27. ASSIGNMENT. Client shall not assign, transfer,
subcontract, or delegate any of its rights, duties, and/or obligations under these
Terms or any SOW without the prior written consent of the MSSP. Client shall not effectuate a change of control of its
business, including but not limited to, any merger, acquisition, consolidation,
or sale of all or substantially all of its assets, without the prior written
consent of MSSP. For purposes of this MSA, "change of control" shall
mean any transaction or series of transactions in which the ownership or
control of Client is transferred or altered such that the persons or entities
that control Client, directly or indirectly, are changed. These Terms and any
SOW will be binding upon and inure to the benefit of the Parties hereto and their
successors and permitted assigns. MSSP may assign, transfer, subcontract, or
delegate this MSA and any SOW and any of its rights, duties, and/or obligations
under this MSA or any SOW to a successor in ownership in connection with any
merger, consolidation, or sale of all or substantially all of the stock or assets
of its business, or any other transaction in which ownership of more than fifty
percent (50%) of its voting equity is transferred.

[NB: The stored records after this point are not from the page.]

-- ==== Sys2Proof/Laws/Decode.lean ====
section
/-! SUPPORT. The bits and the fields of a packed command word (rule R54), and the masks of the opcode map on one (rule R56). -/

namespace Sys2Proof

theorem getLsbD_packWord (op : BitVec 4) (b a : Len) (i : Nat) :
    (packWord op b a).getLsbD i =
      if i < 12 then a.getLsbD i
      else if i < 24 then b.getLsbD (i - 12)
      else if i < 28 then false
      else op.getLsbD (i - 28) := by
  change BitVec.getLsbD (w := 4 + 4 + 12 + 12) (op ++ 0#4 ++ b ++ a) i = _
  simp only [BitVec.getLsbD_append, BitVec.getLsbD_zero]
  by_cases h1 : i < 12
  · rw [if_pos h1, if_pos h1]
  · rw [if_neg h1, if_neg h1]
    by_cases h2 : i < 24
    · rw [if_pos (by omega), if_pos h2]
    · rw [if_neg (by omega), if_neg h2]
      by_cases h3 : i < 28
      · rw [if_pos (by omega), if_pos h3]
      · rw [if_neg (by omega), if_neg h3]
        congr 1

theorem fieldOp_packWord (op : BitVec 4) (b a : Len) : fieldOp (packWord op b a) = op := by
  ext i hi
  simp [fieldOp, getLsbD_packWord, show ¬ 28 + i < 12 by omega, show ¬ 28 + i < 24 by omega, BitVec.getLsbD_eq_getElem hi]

theorem fieldRsv_packWord (op : BitVec 4) (b a : Len) : fieldRsv (packWord op b a) = 0#4 := by
  ext i hi
  simp [fieldRsv, getLsbD_packWord, show ¬ 24 + i < 12 by omega, show 24 + i < 28 by omega]

theorem fieldLenB_packWord (op : BitVec 4) (b a : Len) : fieldLenB (packWord op b a) = b := by
  ext i hi
  simp [fieldLenB, getLsbD_packWord, show 12 + i < 24 by omega, BitVec.getLsbD_eq_getElem hi]

theorem fieldLenA_packWord (op : BitVec 4) (b a : Len) : fieldLenA (packWord op b a) = a := by
  ext i hi
  simp [fieldLenA, getLsbD_packWord, hi]

/-- The mask of ENC and DEC keeps `OP` and `RSV`. -/
theorem packWord_mask_head (op : BitVec 4) (b a : Len) :
    packWord op b a &&& 0xFF000000#32 = packWord op 0#12 0#12 := by
  apply BitVec.eq_of_getLsbD_eq
  intro i hi
  rw [BitVec.getLsbD_and, getLsbD_packWord, getLsbD_packWord]
  interval_cases i <;> simp

/-- The mask of KEYLD keeps `OP`, `RSV` and `LEN_B`. -/
theorem packWord_mask_lenB (op : BitVec 4) (b a : Len) :
    packWord op b a &&& 0xFFFFF000#32 = packWord op b 0#12 := by
  apply BitVec.eq_of_getLsbD_eq
  intro i hi
  rw [BitVec.getLsbD_and, getLsbD_packWord, getLsbD_packWord]
  interval_cases i <;> simp

end Sys2Proof
end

28. Survival. The provisions contained in this MSA or any
SOW that by their context are intended to survive termination or expiration
will survive.
29. CREDIT CARD AND ACH PROCESSING, AND AUTO RENEWALS. IN THE
EVENT CLIENT HAS ENROLLED IN CREDIT CARD PAYMENT OR ACH PROCESSING AND MSSP HAS
ACCEPTED CREDIT CARD OR ACH AS A METHOD OF PAYMENT FROM CLIENT, CLIENT HEREBY
AUTHORIZES MSSP TO CHARGE THE AMOUNTS DUE FOR REQUESTED SERVICES EACH MONTH
DURING THE TERM OF EACH SOW INCLUDING EACH MONTH DURING AUTOMATIC RENEWAL
PERIODS OF EACH SOW. BY ACCEPTING THIS
MSA WITH THESE AUTOMATIC CHARGE TERMS INCLUDING AUTOMATIC RENEWAL TERMS, CLIENT
EXPRESSLY CONSENTS TO BEING CHARGED, AND HEREBY AUTHORIZES MSSP TO CHARGE,
AUTOMATIC MONTHLY CHARGES AND FEES FOR REQUESTED SERVICES FOR EACH MONTH DURING
THE TERM OF EACH SOW INCLUDING EACH MONTH OF ANY RENEWAL TERM OF EACH SOW UNTIL
THIS MSA IS TERMINATED OR UNTIL CLIENT REVOKES SUCH CONSENT. THIS AUTHORIZATION AND AUTOMATIC RENEWAL
SHALL REMAIN IN EFFECT UNTIL REVOKED BY CLIENT IN WRITING TO THE EMAIL ADDRESS
PROVIDED BY MSSP OR BY ANY OTHER ONLINE OR COMMUNICATION METHOD MADE AVAILABLE
BY MSSP FOR CANCELLATION OF AUTOMATIC RENEWALS. CLIENT FURTHER AGREES THAT IF
ANY CREDIT CARD PAYMENT OR ACH PAYMENT IS NOT HONORED, WITH OR WITHOUT CAUSE
AND WHETHER INTENTIONALLY OR INADVERTENTLY, MSSP WILL NOTIFY CLIENT TO REMEDY
PAYMENT AND CLIENT SHALL BE RESPONSIBLE TO IMMEDIATELY PROVIDE ANOTHER METHOD
OF PAYMENT. MSSP SHALL BE UNDER NO
OBLIGATION WHATSOEVER TO PERFORM UNDER THIS MSA OR ANY SOW UNTIL CLIENT PAYS
THE AMOUNTS DUE HEREUNDER.
30. TAXES. Client is responsible for all
local, state, or federal sales, use, value-added or other taxes, tariffs, or
other charges based on work or Requested Services provided under this
Agreement. Client will pay all such taxes or tariffs as may be imposed upon MSSP
or Client; provided, however, that MSSP shall be responsible for its own income
withholding taxes. Client is liable for any new or altered taxes, duties,
tariffs, or charges imposed after the Effective Date of any SOW in respect of
the supply of Products or Requested Services under such SOW.